The screen is amazing. I love it. Instantly after turning it on you are welcomed to a large screen that is beautiful and easy to read. This seems like a little thing and it is. But it's makes a huge difference. You immediately know what you are looking at and don't have to squint to read what you want. The contrast is perfect. I get the feeling that Inkbird went out of their way to design this and cared about what the customer wanted. Side by side with the Maverick there is no comparison to screen quality, Inkbird crushed it.

I do wish the temp section had larger font size and they shrinked the top portion, but the top portion has features I may not use very often. So perhaps someone wanting to use those features with greater frequency would disagree with me.







The buttons are great. I love the size and shape. They are easy to push and I don't feel like I have to mash them like I do with the Maverick. They have a wonderful feel on your fingers too and this soft feel is what tells your brain don't mash. The Maverick buttons are small, hard, and round. While this gives a bit more mechanical feel its not as pleasant as an experience as the Inkbird buttons with the large soft feel. Great job on the design.

*Range:*
I walked out of my house barefoot and didn't bother wearing sandals because I figured the range would give out before reaching the end of my neighborhood. Nope. Solid connection all the way. I walked back to my house and hoped in the car and drove. Now I decided to grab my Maverick at the same time. I had to drive out of my neighborhood and down to the corner gas station. Google Maps says this is half a mile away, wow! Well it didn't quite make it all that distance, it ended before getting there and the Maverick kept it. But as soon as I left the gas station and headed back Maverick dropped. So I'm going to say they both have about the same distance.







The interesting thing was Inkbird came back about 1/6th of a mile away from my house. That’s really good. Whereas the Maverick needed to be just about right back at my house to reconnect. So distance wise they were similar but Inkbird reconnected faster. Any I appreciated how the beeps of the lost connection were spread out far apart with Inkbird, maybe like 1 beep every 30-60 seconds. Where Maverick was a constant annoying beep.







*The Manual:*
The manual is easy to read and follow along.
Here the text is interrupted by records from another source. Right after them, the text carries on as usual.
-- ==== Sys2Proof/Tests/Slice0.lean ====
section
/-! SUPPORT. Small tests: words, ill-formed terms, single commands, and for each statement with hypotheses a state and operands that meet them. Expected values are worked out from the rules named. -/

namespace Sys2Proof.Tests

set_option maxRecDepth 20000
set_option Elab.async false

open Sys2Proof Sys2Proof.Machine

/-! ### Helpers -/

/-- The state a command leaves. -/
def after (i : Instr) (s : State) : State :=
  match exec i s with
  | .next t => t
  | _ => s

/-- The machine right after reset. -/
def s0 : State := State.reset

/-- The requester of an Open core, core 0. -/
def q0 : Requester := ⟨0, 0, false, false⟩

/-- A page of 2 MiB at address 0, open to every access. -/
def page0 : TlbEnt :=
  ⟨false, 0, true, 21, 0, 0, true, true, true, true, true, true, 0, true, true, 1, 0⟩

/-- Core 0 runs in user code at address 0. -/
def c0 : CoreSt := { CoreSt.reset with run := .running, tlb := [page0], itlb := [page0], dtlb := [page0] }

/-- The machine with a core in place of core 0; line 0 stands in its L1I. -/
def withCore (c : CoreSt) : State := (s0.setCore 0 c).setCc 0 { s0.cc 0 with l1i := [⟨0, 0, 0⟩] }

/-- Core 0 runs. -/
def sc : State := withCore c0

/-- Core 0 runs with X1 and X2 set. -/
def scx (x1 x2 : W64) : State := withCore ((c0.setX 1 x1).setX 2 x2)

/-- The same with the core's caches enabled. -/
def sccx (x1 x2 : W64) : State :=
  withCore ((({ c0 with trO := { c0.trO with l1dEn := true, l2En := true } } : CoreSt).setX 1 x1).setX 2 x2)

/-- Core 0 runs in supervisor code. -/
def sup : State := withCore { c0 with sup := true }

/-- What an access answers: 0 done, 1 an exception, 2 a wait. -/
def kind {α : Type} : MRes α → Nat
  | .ok _ _ => 0
  | .exc _ _ => 1
  | .wait _ => 2

/-- The state an access leaves. -/
def left {α : Type} : MRes α → State
  | .ok _ s => s
  | .exc _ s => s
  | .wait s => s

/-- The state in which the body of core 0's next instruction begins. -/
def fetched (s : State) : State := left ((s.begun 0).fetch 0)

/-- Core 0 runs, and the page of address 0 is placed in memory. -/
def scm (x1 x2 : W64) : State := (((scx x1 x2).wr R.BT_COUNT 1).setBt 0 0x8000000)

/-- Engine 0 of bay 0 runs as logical engine 0. -/
def e0 : Engine := { Engine.reset with st := .running, logical := 0 }

/-- The machine with an engine in place of engine 0 of bay 0. -/
def withEng (e : Engine) : State := (s0.wr R.CV_BAY 0xff).setEng 0 0 e

/-- Engine 0 runs with A1 and A2 set. -/
def sax (a1 a2 : W32) : State := withEng ((e0.setReg 1 a1).setReg 2 a2)

/-- The beacon runs: the first tick has passed, with a period of 500 us. -/
def ticking : State :=
  let s := s0.tripPut 2 500000
  { s with
    bcn := { s.bcn with started := true, ticked := true, nextN := 1, frozen := false }
    tb := { s.tb with running := true } }

/-- Only the mode of a twin pair is added: EN is 1 and the device holds a role. -/
def twinned (r : Role) : State :=
  let s := ticking.wr R.TW_CFG 1
  { s with tw := { s.tw with role := r, linkUp := true } }

/-! ### Words (R127, R128, R238 to R246) -/

/-- ADD X1, X2, X3: opcode 1 in [31:26], d = 1, a = 2, b = 3, fn = 0 (R238, R241). -/
theorem test_word_add : sisDecode 0x04221800 = some .add := by rfl
/-- SUB X1, X2, X3: the same with fn = 1 (R241). -/
theorem test_word_sub : sisDecode 0x04221801 = some .sub := by rfl
/-- LD X5, 16(X2), as R244 spells it. -/
theorem test_word_ld : sisDecode 0x40a20010 = sisOp (.ld 0 5 2 16) := by rfl
/-- A word of ones is no instruction (R240). -/
theorem test_word_none : sisDecode 0xffffffff = none := by rfl
/-- The Ant's ADD A1, A2, A3: opcode 1, fields of four bits (R127, R128). -/
theorem test_word_ant_add : antDecode 0x0448c000 = some .antAdd := by rfl
/-- An Ant word of opcode 0x3A is no instruction (R128). -/
theorem test_word_ant_none : antDecode 0xe8000000 = none := by rfl

/-! ### Ill-formed terms -/

/-- A plain instruction is well formed. -/
theorem test_wf_add : (Instr.add 0 1 2 3).wf = true := by decide +kernel
/-- Rounding field 6 is illegal (R250). -/
theorem test_wf_rounding : (Instr.fadd 0 false 6 1 2 3).wf = false := by decide +kernel
/-- SHIFTI of 32 bits by 32 is illegal (R243). -/
theorem test_wf_shift : (Instr.shifti 0 1 2 .sll true 32).wf = false := by decide +kernel
/-- Lane 4 of a 32-bit vector does not exist (R254). -/
theorem test_wf_lane : (Instr.vextX 0 2 1 2 4).wf = false := by decide +kernel
/-- TINT3 with c = 31 is illegal (R265). -/
theorem test_wf_tint3 : (Instr.tint3 0 1 2 3 31).wf = false := by decide +kernel
/-- SLD with an odd d is illegal (R265). -/
theorem test_wf_sld : (Instr.sld 0 3 1 2 4).wf = false := by decide +kernel
/-- TSR takes an even register (R128). -/
theorem test_wf_tsr : (Instr.tsr 0 0 3).wf = false := by decide +kernel
/-- A byte mask runs upward (R372). -/
theorem test_wf_wrna : (Instr.wrNa { who := .lantern, fallback := false, ecc := .clean, poison := false } 0 5 4 0 false).wf = false := by decide +kernel
/-- A byte mask runs upward (R425). -/
theorem test_wf_memwr : (Instr.memWr 0 0 5 4 0 false).wf = false := by decide +kernel
/-- A MIRROR holds at least one line (R186). -/
theorem test_wf_mirror : (Instr.mirror 0 0 []).wf = false := by decide +kernel
/-- A JOURNAL holds at least one record (R186). -/
theorem test_wf_journal : (Instr.journal []).wf = false := by decide +kernel
/-- A COPY holds at least one line (R186). -/
theorem test_wf_copy : (Instr.copy []).wf = false := by decide +kernel
/-- A REPLAY holds at least one line (R186). -/
theorem test_wf_replay : (Instr.replay 0 []).wf = false := by decide +kernel
/-- A SW_ARM holds at most 1,024 entries (R186). -/
theorem test_wf_swarm : (Instr.swArm 0 0 false 0 (List.replicate 1025 ⟨0, 0⟩)).wf = false := by decide +kernel
/-- ILLEGAL_INSTRUCTION names a word that no row gives (R240). -/
theorem test_wf_illegal : (Instr.illegalInstruction 0 0x04221800).wf = false := by decide +kernel

/-! ### Single commands -/

/-- The crystal starts the timebase at boot step 1 (R25). -/
theorem test_crystal : ((after .crystalStable s0).tb.running && (after .crystalStable s0).boot.step == 2) = true := by decide +kernel
/-- RESET_N is cause 1 (R463). -/
theorem test_resetn : (after .resetNLow s0).boot.cause = 1 := by decide +kernel
/-- A rate above 200 ppm is clamped to 219,902,325 (R27). -/
theorem test_rate : (after (.tbRateWrite 0x10000000) s0).rd R.TB_RATE = 219902325 := by decide +kernel
/-- T(N + 1) is P after T(N): 500,000 ns (R10). -/
theorem test_grid : ticking.tickAt 3 = 1500000 := by decide +kernel
/-- ADD wraps modulo 2^64 (R241). -/
theorem test_add : ((after (.add 0 3 1 2) (scx 0xffffffffffffffff 2)).core 0).xr 3 = 1 := by decide +kernel
/-- A write of X0 is discarded and the PC moves on by 4 (R235). -/
theorem test_add_x0 : ((after (.add 0 0 1 2) (scx 1 2)).core 0).xr 0 = 0 ∧ ((after (.add 0 0 1 2) (scx 1 2)).core 0).pc = 4 := by decide +kernel
/-- Division of a negative number by zero saturates low (R242). -/
theorem test_div_zero : ((after (.div 0 3 1 2) (scx 0xfffffffffffffffb 0)).core 0).xr 3 = 0x8000000000000000 := by decide +kernel
/-- The most negative number over -1 saturates high (R242). -/
theorem test_div_over : ((after (.div 0 3 1 2) (scx 0x8000000000000000 0xffffffffffffffff)).core 0).xr 3 = 0x7fffffffffffffff := by decide +kernel
/-- SRAW shifts the low word and extends its sign (R241). -/
theorem test_sraw : ((after (.sraw 0 3 1 2) (scx 0x80000000 4)).core 0).xr 3 = 0xfffffffff8000000 := by decide +kernel
/-- BNE is taken: the target is off16 words from the branch (R248). -/
theorem test_bne : ((after (.bne 0 1 2 0x10) (scx 1 2)).core 0).pc = 0x40 := by decide +kernel
/-- JAL links past itself (R248). -/
theorem test_jalr : ((after (.jalr 0 5 1 8) (scx 0x100 0)).core 0).xr 5 = 4 ∧ ((after (.jalr 0 5 1 8) (scx 0x100 0)).core 0).pc = 0x108 := by decide +kernel
/-- 1.0 + 1.0 = 2.0 with no flag (R250). -/
theorem test_fadd : (fAddV false 0 (fUnpack false 0x3ff0000000000000) (fUnpack false 0x3ff0000000000000)).bits = 0x4000000000000000 := by decide +kernel
/-- 1/3 rounds to nearest and is inexact, flag bit 4 (R249, R250). -/
theorem test_fdiv : (fDivV false 0 (fUnpack false 0x3ff0000000000000) (fUnpack false 0x4008000000000000)) = ⟨0x3fd5555555555555, 16⟩ := by decide +kernel
/-- A store that has left the queue is seen by a later load of the same core (R222, R244). -/
theorem test_store_load : ((after (.ld 0 3 1 0) (after (.storeDrain 0) (after (.st 0 2 1 0) (sccx 0x1000 0x1122334455667788)))).core 0).xr 3 = 0x1122334455667788 := by
  decide +kernel
/-- An aligned byte of the store, sign-extended, little-endian (R6, R244). -/
theorem test_byte : ((after (.lb 0 3 1 0) (after (.storeDrain 0) (after (.st 0 2 1 0) (sccx 0x1000 0x88)))).core 0).xr 3 = 0xffffffffffffff88 := by decide +kernel
/-- A privileged instruction in user code raises PRIVILEGE, cause 2 of level 12, and enters supervisor code (R290). -/
theorem test_privilege : ((after (.eret 0 0) sc).core 0).sup = true ∧ ((after (.eret 0 0) sc).core 0).bankO.act = 12 := by decide +kernel
/-- The Ant's ADD (R128). -/
theorem test_ant_add : ((after (.antAdd 0 0 3 1 2) (sax 0xffffffff 3)).eng 0 0).reg 3 = 2 := by decide +kernel
/-- A taken branch of the Ant has its slot at PC + 4 (R129). -/
theorem test_ant_slot : ((after (.antBeq 0 0 false 1 2 4) (sax 1 1)).eng 0 0).slot = some ⟨0, 16, false⟩ := by decide +kernel
/-- A misaligned word of the Ant faults with cause 3 (R135). -/
theorem test_ant_align : ((after (.ldw 0 0 3 1 0) (sax 2 0)).eng 0 0).cause = 3 := by decide +kernel
/-- A kick loads an enabled watchdog with its count (R461). -/
theorem test_kick : (after (.wdKick 0 1) (s0.wr (R.WD_CFG 0) 0x40005)).rd (R.WD_LEFT 0) = 5 := by decide +kernel
/-- SENSOR blocks aside, an offset that holds no register reads 0 (R14). -/
theorem test_no_register : (after (.latchedRead q0 0x10 0xff0) s0).readVal = 0 := by decide +kernel
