/-- A transaction always completes, in the state `afterMove` names. -/
theorem transact_eq_afterMove (cmd : Word) (s : State) : transact cmd s = .next (afterMove (.command cmd) s) := by
  obtain ⟨i, hd⟩ | hd := decode_cases cmd
  · simp [transact, hd, exec_eq_after, afterMove_of_decode_ok hd]
  · simp [transact, hd, execUnassigned, afterMove_of_decode_error hd]

/-- A step takes the host's next move off the list and does it. -/
theorem step_of_host_cons {s : State} {m : HostMove} {rest : List HostMove} (h : s.host = m :: rest) :
    step s = .next (afterMove m { s with host := rest }) := by
  cases m with
  | reset => simp [step, takeMove, h]
  | command cmd => simp [step, takeMove, h, transact_eq_afterMove]

/-! ### no move looks at the moves behind it -/

/-- A command does the same whatever the host does next. -/
theorem after_with_host (i : Instr) (s : State) (l : List HostMove) :
    after i { s with host := l } = { after i s with host := l } := by
  cases i <;> rfl

theorem afterMove_with_host (m : HostMove) (s : State) (l : List HostMove) :
    afterMove m { s with host := l } = { afterMove m s with host := l } := by
  cases m with
  | reset => rfl
  | command cmd =>
    obtain ⟨i, hd⟩ | hd := decode_cases cmd
    · simp only [afterMove_of_decode_ok hd, after_with_host]
    · simp only [afterMove_of_decode_error hd]
      rfl

/-- Settles O35: a step is `afterMove` of the first move, and `afterMove` only carries the list along. -/
theorem stepTakesOneMoveInOrder : Obligations.StepTakesOneMoveInOrder := by
  intro s t m rest rest' h
  have hstep (l : List HostMove) :
      step { s with host := m :: l } = .next { afterMove m s with host := l } := by
    rw [step_of_host_cons rfl]
    exact congrArg _ (afterMove_with_host m s l)
  rw [hstep] at h
  obtain rfl := Host.Outcome.next.inj h
  exact ⟨rfl, hstep rest'⟩

/-! ### commands issued twice -/

/-- These four write registers only with constants or with what KEY fixes, and none of them writes KEY, so a second
one writes the same values again. -/
theorem after_after_of_writes_constants {i : Instr} (h : i = .crci ∨ i = .sclr ∨ i = .rst ∨ i = .cinit)
    (s : State) : after i (after i s) = after i s := by
  obtain rfl | rfl | rfl | rfl := h <;> rfl

theorem setIll_setIll (s : State) : setIll (setIll s) = setIll s := rfl

/-- The two commands that only read: the state changes by the one response, and that response is not read back. -/
theorem after_eq_respond_twice {i : Instr} (h : i = .crcr ∨ i = .stat) (s : State) :
    ∃ r, after i s = respond r s ∧ after i (respond r s) = respond r (respond r s) := by
  obtain rfl | rfl := h
  · exact ⟨s.CRC, rfl, rfl⟩
  · exact ⟨zext16 (readStatus s), rfl, rfl⟩

/-- Settles O48: the four rows of rule R45's table with a repeatable command. -/
theorem repeatableCommands : Obligations.RepeatableCommands := by
  refine ⟨exec_eq_after .nop, fun i s t hi h => ?_, fun i s t hi h => ?_, fun op s t h => ?_⟩
  · obtain rfl := eq_after_of_exec h
    obtain ⟨r, hfirst, hsecond⟩ := after_eq_respond_twice hi s
    refine ⟨r, hfirst, ?_⟩
    rw [exec_eq_after, hfirst, hsecond]
    rfl
  · obtain rfl := eq_after_of_exec h
    rw [exec_eq_after, after_after_of_writes_constants hi]
  · obtain rfl := Host.Outcome.next.inj h
    exact congrArg Host.Outcome.next (setIll_setIll s)

/-! ### the trailer -/

/-- Settles O51: the two halves of a word, put together again, are the word. -/
theorem trailerIsHighByteFirst : Obligations.TrailerIsHighByteFirst := by
  intro c
  have hhalves : c.extractLsb' 8 8 ++ c.extractLsb' 0 8 = c :=
    BitVec.extractLsb'_append_extractLsb' (w := 8) (len := 8)
  exact ⟨_, _, rfl, hhalves⟩

end Sys2Proof.Machine
end

section
/-! PROOFS. The decoder and the encoder of spec/30_encoding.md, by the two fields of a word (rules R61, R65, R66 and
R68): which words decode to a command, which to none, and that the encoder is the way back. -/

namespace Sys2Proof.Machine

open Sys2Proof.Laws

/-! ### formats and opcodes -/

/-- A command with a data byte is one of format B (rule R61). -/
theorem format_eq_B_of_dataByte {i : Instr} {b : Byte} (h : i.dataByte = some b) : i.mnemonic.format = .B := by
  cases i with
  | cxor | crcb | cxc => rfl
  | nop | cinit | crci | crcr | stat | sclr | rst => cases h

/-- A command without a data byte is one of format N (rule R61). -/
theorem format_eq_N_of_dataByte {i : Instr} (h : i.dataByte = none) : i.mnemonic.format = .N := by
  cases i with
  | cxor | crcb | cxc => cases h
  | nop | cinit | crci | crcr | stat | sclr | rst => rfl

/-- A format N command has no data byte (rule R61). -/
theorem dataByte_eq_none_of_format {i : Instr} (h : i.mnemonic.format = .N) : i.dataByte = none := by
  cases hb : i.dataByte with
  | none => rfl
  | some b => simp [format_eq_B_of_dataByte hb] at h

/-- No mnemonic has an opcode of the unassigned range 0x09 to 0xFE (rules R63 and R64). -/
theorem opcode_not_unassigned (m : Mnemonic) : ¬ (0x09#8 ≤ m.opcode ∧ m.opcode ≤ 0xFE#8) := by
  cases m <;> decide

/-! ### a word by its two fields -/

/-- A word is its opcode field and its operand field, put together (rule R61). -/
theorem commandWord_fields (w : Word) : commandWord (opcodeOf w) (operandOf w) = w :=
  BitVec.extractLsb'_append_extractLsb' (w := 8) (len := 8)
They used a basic font and large type which was a smart decision. It makes reading easy and quick. The Table of Contents uses section numbers and page numbers. I love this simple idea because it makes sure you know you are reading what you want. Hmm Countdown Mode is on page 13 and it's section 12. As soon as I get to page 13 I know I have the right item because of those section numbers.

The only suggestion I can think of is a section that explains how to best use some of the features. Or a user guide. This might help people get started with the features and get them adopted to your product faster. Instead the manual is written strictly in a format how to do x or y. But overall this is minor. Great job on the manual.

*Final thoughts:*
It's worth the money and I wouldn't turn this one down if I was shopping knowing what I know now. It's going to be my daily driver. It's worth it for the screen, buttons, and range.

If you already have a probe setup do you need to buy this one as a 2nd one? I don’t know, only you can answer that as there are so many scenarios out there to consider. Would I buy this Inkbird knowing what I know now if I already had the Maverick? Probably not because I'm a simple cooker and only have 1 smoker. If I needed better range and those extra features then I would definitely buy this.

I know I know, its sounds like a contradiction there. The easiest way I can sum this up, if you are in the market for a probe setup, this one is a fantastic purchase.

*Suggestions:*
An old manager of mine always said don't supply complaints without solutions. Again these are minor suggestions for a great product.

Make the temp section of the screen larger
Tweak the UX
It's confusing
Naturally I want to push the oven button to set things like temp for probes
Instinctively the oven button feels like an enter button to me


----------



## Inkbirdbbq (Aug 27, 2019)

Hello Jon, Hope you are doing well.
Thanks for your awesome feedback!!
We are keep improving all the time and your suggestion will be helpful for us.

Pls enjoy it!
Have a good night
Miya


----------